Он пытался реформировать, излечить больную нашу экономическую систему, которая не была нацелена на конечный результат. Все только и думали, как «освоить» государственные деньги. А если конечного результата не было, никто за это не отвечал. При Косыгине мы внедрили хозрасчет, мне тогда очень помогла моя профессия экономиста. В результате я зарабатывал по тысяче рублей в месяц вместе с премией. Прилично получали начальники участков, бригадиры, рабочие. Мы выполняли план в срок и не перерасходовали средства! Тогда у меня возникла крамольная по тем временам мысль: а что, если советский принцип экономики не лучше капиталистического?

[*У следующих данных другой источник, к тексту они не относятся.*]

-- ==== Sys2Proof/Machine/Members.lean ====
section
/-! DEFINITION. The membership frames: HELLO, PRESENCE, SYNC_REQ, RECOUNT, RECOUNT_END, ABSENT (Chapter 8). -/

namespace Sys2Proof.Machine

open Sys2Proof

/-- A roster slot after its peer's HELLO (R138, R183). -/
def helloSlot (p : HelloPayload) (x : RosterSlot) : RosterSlot :=
  { x with
    state := .present, lastHeard := some 0, digest := some p.digest, startKind := startKindOf p.startKind,
    outages := some p.outages, suspect := false, owed := false, heard := 0, absentPending := false,
    requestTimer := none, requestVoids := 0 }

/-- The effects of an accepted HELLO (R133, R138). -/
def applyHello (sender : Addr) (p : HelloPayload) (own : Option TxFrame) (s : State) : State :=
  let s := s.dropOwner sender false
  match own with
  | some _ => { s with member.helloDue := false }
  | none =>
    let was := (s.peer sender).state
    let s := (s.modPeer sender (helloSlot p)).judgeDiscord sender
    let s := if was = .present then s else s.notify
    s.judgeExit

/-- HELLO (R138). -/
def execHello (rx : Rx) (p : HelloPayload) (s : State) : Host.Outcome State Fault Refusal :=
  .next (s.receive rx (.hello p) (applyHello rx.sender p))

/-- A roster slot after its peer's PRESENCE, before the comparison (R135, R183). -/
def presenceSlot (p : PresencePayload) (x : RosterSlot) : RosterSlot :=
  { x with
    reported := reportedStateOf p.mstate, repStarts := some p.starts, repDraws := some p.draws, digest := some p.digest }

/-- The counts a PRESENCE reports differ from the own copy's (R135). -/
def State.countsDiffer (s : State) (a : Addr) (p : PresencePayload) : Bool :=
  decide (s.startCount a ≠ p.starts.val ∨ s.drawCount a ≠ p.draws.val)

/-- The effects of an accepted PRESENCE (R135, R137). -/
def applyPresence (sender : Addr) (p : PresencePayload) (own : Option TxFrame) (s : State) : State :=
  match own with
  | some _ => s
  | none =>
    let s := (s.modPeer sender (presenceSlot p)).judgeDiscord sender
    let x := s.peer sender
    if s.member.state.joinedUp && !x.owed && !x.suspect && s.countsDiffer sender p then
      s.modPeer sender fun x => { x with suspect := true }
    else s

/-- PRESENCE (R135). -/
def execPresence (rx : Rx) (p : PresencePayload) (s : State) : Host.Outcome State Fault Refusal :=
  .next (s.receive rx (.presence p) (applyPresence rx.sender p))

/-- The entries and slots of the covered stations other than this one are unconfirmed (R139, step 1). -/
def State.markUnconfirmed (s : State) (target : Addr) : State :=
  { s with
    starts := s.starts.map fun e =>
      if covers target e.owner ∧ e.owner ≠ s.own then { e with unconfirmed := true } else e
    draws := slotMap (fun n d =>
      if (target = 0 ∨ n / 4 = target.val) ∧ n / 4 ≠ s.own.val then { d with unconfirmed := true } else d) s.draws }

/-- The covered peers' rounds are under way, and owed requests for covered SUSPECT peers are satisfied (R136; R139,
steps 2 and 4). -/
def State.markOwed (s : State) (target : Addr) : State :=
  s.mapPeers fun n x =>
    if target = 0 ∨ n = target.val then
      let x := if x.state = .present then { x with owed := true, heard := 0 } else x
      if x.suspect then { x with requestTimer := some s.presenceMs, requestVoids := 0 } else x
    else x

/-- The own recount round begins afresh (R139, step 3; R140). -/
def State.beginRound (s : State) : State := { s with member.round := { active := true, next := 0, sent := 0 } }

/-- An accepted SYNC_REQ of this station is its own request (R143). -/
def State.isOwnRequest (s : State) (target : Addr) : Bool :=
  match s.member.ownRequest with
  | some .all => decide (target = 0)
  | some .self => decide (target = s.own)
  | none => false

/-- The addresses of the PRESENT peers. -/
def State.presentAddrs (s : State) : List Addr :=
  (s.member.roster.filter fun kv => decide (kv.2.state = .present)).map fun kv => Fin.ofNat 32 kv.1

/-- The own request was accepted: the awaited set is recorded and the sync timeout restarts (R143). -/
def State.requestAccepted (s : State) (target : Addr) : State :=
  { s with
    member.ownRequest := none
    member.ownAccepted := true
    member.awaited := if target = 0 then s.presentAddrs else []
    member.syncTimeout := some (2 * s.presenceMs) }

/-- The effects of an accepted SYNC_REQ (R139, R143). -/
def applySyncReq (target : Addr) (own : Option TxFrame) (s : State) : State :=
  if target = toolAddr then s
  else
    let s := (s.markUnconfirmed target).markOwed target
    let s := if covers target s.own && s.member.state.joinedUp then s.beginRound else s
    let s := if own.isSome && s.isOwnRequest target then s.requestAccepted target else s
    s.judgeExit

/-- SYNC_REQ (R139). -/
def execSyncReq (rx : Rx) (target : Addr) (s : State) : Host.Outcome State Fault Refusal :=
  .next (s.receive rx (.syncReq target) (applySyncReq target))

/-- An entry replaced by a RECOUNT of type START: its hold limit is kept (R141). -/
def recountReplace (p : RecountPayload) (e : StartEntry) : StartEntry :=
  { e with
    seq := p.seq, urgency := p.urgency, sheddable := p.sheddable, inrush := p.inrush, draw := p.draw,
    renewals := p.renewals, remaining := min (p.hold.val * 20) e.limitMs, holdRunning := true, expirePending := false,
    unconfirmed := false }

/-- An entry created by a RECOUNT of type START: a hold limit of 255 x 20 ms (R141, Table 1.3). -/
def recountCreate (owner : Addr) (p : RecountPayload) : StartEntry :=
  { owner := owner, ch := p.ch, seq := p.seq, urgency := p.urgency, sheddable := p.sheddable, inrush := p.inrush,
    draw := p.draw, holdLimit := 255, remaining := p.hold.val * 20, holdRunning := true, renewals := p.renewals,
    expirePending := false, unconfirmed := false }

/-- An entry of this station or a peer whose hold was set to 0: it has run out (R17, R18, R141). -/
def State.runOut (s : State) (owner : Addr) (c : Chan) (q : Seq) : State :=
  if owner = s.own then
    (s.modStarts (fun e => e.isPair owner c) fun e => { e with holdRunning := false }).ownHoldOut c q
  else s.modStarts (fun e => e.isPair owner c) fun e => { e with holdRunning := false, expirePending := true }

/-- A RECOUNT of type START at a copy (R141, R183). -/
def State.recountStart (s : State) (owner : Addr) (p : RecountPayload) : State :=
  if p.inrush = 0 then s
  else
    match s.pairEntry owner p.ch with
    | some e =>
      let t := s.modStarts (fun e => e.isPair owner p.ch) (recountReplace p)
      let t := if e.inrush ≠ p.inrush ∨ e.draw ≠ p.draw then t.notify else t
      if p.hold = 0 then t.runOut owner p.ch p.seq else t
    | none =>
      if s.starts.length < 32 then
        let t := (({ s with starts := s.starts ++ [recountCreate owner p] }).emptySlot owner p.ch).notify
        if p.hold = 0 then t.runOut owner p.ch p.seq else t
      else s.tally fun k => { k with overflows := satSucc 65535 k.overflows }

/-- The slot a RECOUNT of type DRAW fills (R141). -/
def recountSlot (p : RecountPayload) : DrawSlot :=
  { urgency := p.urgency, sheddable := p.sheddable, draw := p.draw, shed := none, unconfirmed := false }

/-- A RECOUNT of type DRAW at a copy (R32, R141). -/
def State.recountDraw (s : State) (owner : Addr) (p : RecountPayload) : State :=
  let changed :=
    (s.pairEntry owner p.ch).isSome
      || match s.drawSlot owner p.ch with
        | some d => decide (d.draw ≠ p.draw)
        | none => true
  let t := (s.dropStarts fun e => e.isPair owner p.ch).fillSlot owner p.ch (recountSlot p)
  if changed then t.notify else t

/-- Recounts heard rises by one; past 255 its value is free (Table 8.3, R141). -/
def State.countHeard (s : State) (a : Addr) : State :=
  if (s.peer a).owed then
    if (s.peer a).heard.val < 255 then s.modPeer a fun x => { x with heard := Fin.ofNat 256 (x.heard.val + 1) }
    else { s.modPeer a (fun x => { x with heard := Config.freeHeard s.freeCount }) with freeCount := s.freeCount + 1 }
  else s

/-- The own RECOUNT accepted: the round goes on after the recounted channel (R140). -/
def State.roundSent (s : State) (c : Chan) : State :=
  { s with member.round := { s.member.round with next := c.val + 1, sent := s.member.round.sent + 1 } }

/-- The effects of an accepted RECOUNT (R140, R141). -/
def applyRecount (owner : Addr) (p : RecountPayload) (own : Option TxFrame) (s : State) : State :=
  let s :=
    match own with
    | some _ => s.roundSent p.ch
    | none => s.countHeard owner
  if p.isDraw then s.recountDraw owner p else s.recountStart owner p

/-- RECOUNT (R141). -/
def execRecount (rx : Rx) (p : RecountPayload) (s : State) : Host.Outcome State Fault Refusal :=
  .next (s.receive rx (.recount p) (applyRecount rx.sender p))

/-- A roster slot after its peer's RECOUNT_END with recount-owed set (R136, R142). -/
def recountEndSlot (number : Fin 8) (x : RosterSlot) : RosterSlot :=
  if x.owed then
    if number.val = x.heard.val then
      { x with owed := false, suspect := false, requestTimer := none, requestVoids := 0 }
    else { x with owed := false, suspect := true }
  else x

/-- The effects of an accepted RECOUNT_END (R140, R142). -/
def applyRecountEnd (sender : Addr) (number : Fin 8) (own : Option TxFrame) (s : State) : State :=
  let s := s.dropOwner sender true
  let s :=
    match own with
    | some _ => { s with member.round.active := false }
    | none => s.modPeer sender (recountEndSlot number)
  s.judgeExit

/-- RECOUNT_END (R142). -/
def execRecountEnd (rx : Rx) (number : Fin 8) (s : State) : Host.Outcome State Fault Refusal :=
  .next (s.receive rx (.recountEnd number) (applyRecountEnd rx.sender number))

/-- A roster slot after an ABSENT naming its peer (R136, R146). -/
def absentSlot (x : RosterSlot) : RosterSlot :=
  { x with
    state := .absent, lastHeard := none, requestTimer := none, suspect := false, owed := false, absentPending := false,
    digest := none, startKind := none, outages := none, reported := none, repStarts := none, repDraws := none,
    requestVoids := 0 }

/-- An ABSENT naming a peer (R146). -/
def State.peerAbsent (s : State) (target : Addr) : State :=
  if (s.peer target).state = .absent then s
  else
    let was := (s.peer target).state
    let s := ((s.dropOwner target false).modPeer target absentSlot).judgeDiscord target
    let s := s.judgeExit
    if was = .present then s.notify else s

/-- An ABSENT naming this station (R147). -/
def State.selfAbsent (s : State) (sender : Addr) : State :=
  let s := s.dropOwner s.own false
  let s := if s.live && !s.startsInProgress.isEmpty then s.abortAll none else s
  let s := s.log .absentSelf none none (some sender)
  if s.member.state.joinedUp then s.enterSyncing .self else s

/-- The effects of an accepted ABSENT (R146, R147). -/
def applyAbsent (sender target : Addr) (_own : Option TxFrame) (s : State) : State :=
  if target = 0 ∨ target = toolAddr then s
  else if target = s.own then s.selfAbsent sender
  else s.peerAbsent target

/-- ABSENT (R146). -/
def execAbsent (rx : Rx) (target : Addr) (s : State) : Host.Outcome State Fault Refusal :=
  .next (s.receive rx (.absent target) (applyAbsent rx.sender target))

end Sys2Proof.Machine
end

Первый раз я увидел, что такое европейский капитализм, когда стал замначальника главка. Поехал во Францию в служебную командировку. Опущу эмоции от самой страны и магазинов, потому что более сильное впечатление произвели на меня местные стройки. Оказалось, при «загнивающем капитализме» строили французы лучше и экономнее. А любой экскаватор «Поклейн» увеличивал производительность труда в десятки раз. Одним словом, я тогда понял, что стройплощадки могут быть совсем-совсем другими. Но отгремела Олимпиада, и мы снова погрузились в застой, и все мои знания остались при мне. Строили тогда очень мало. Так было до самого 1985 года. Потом началась перестройка, а меня рекомендовали на должность главы «Главмосинжстроя». Правда, мое выдвижение чуть было не сорвалось, хотя меня и утвердили на эту должность на бюро МГК. Дело в том, что кабинет заведующего отделом строительства ЦК на Старой площади занял новый человек — Борис Ельцин.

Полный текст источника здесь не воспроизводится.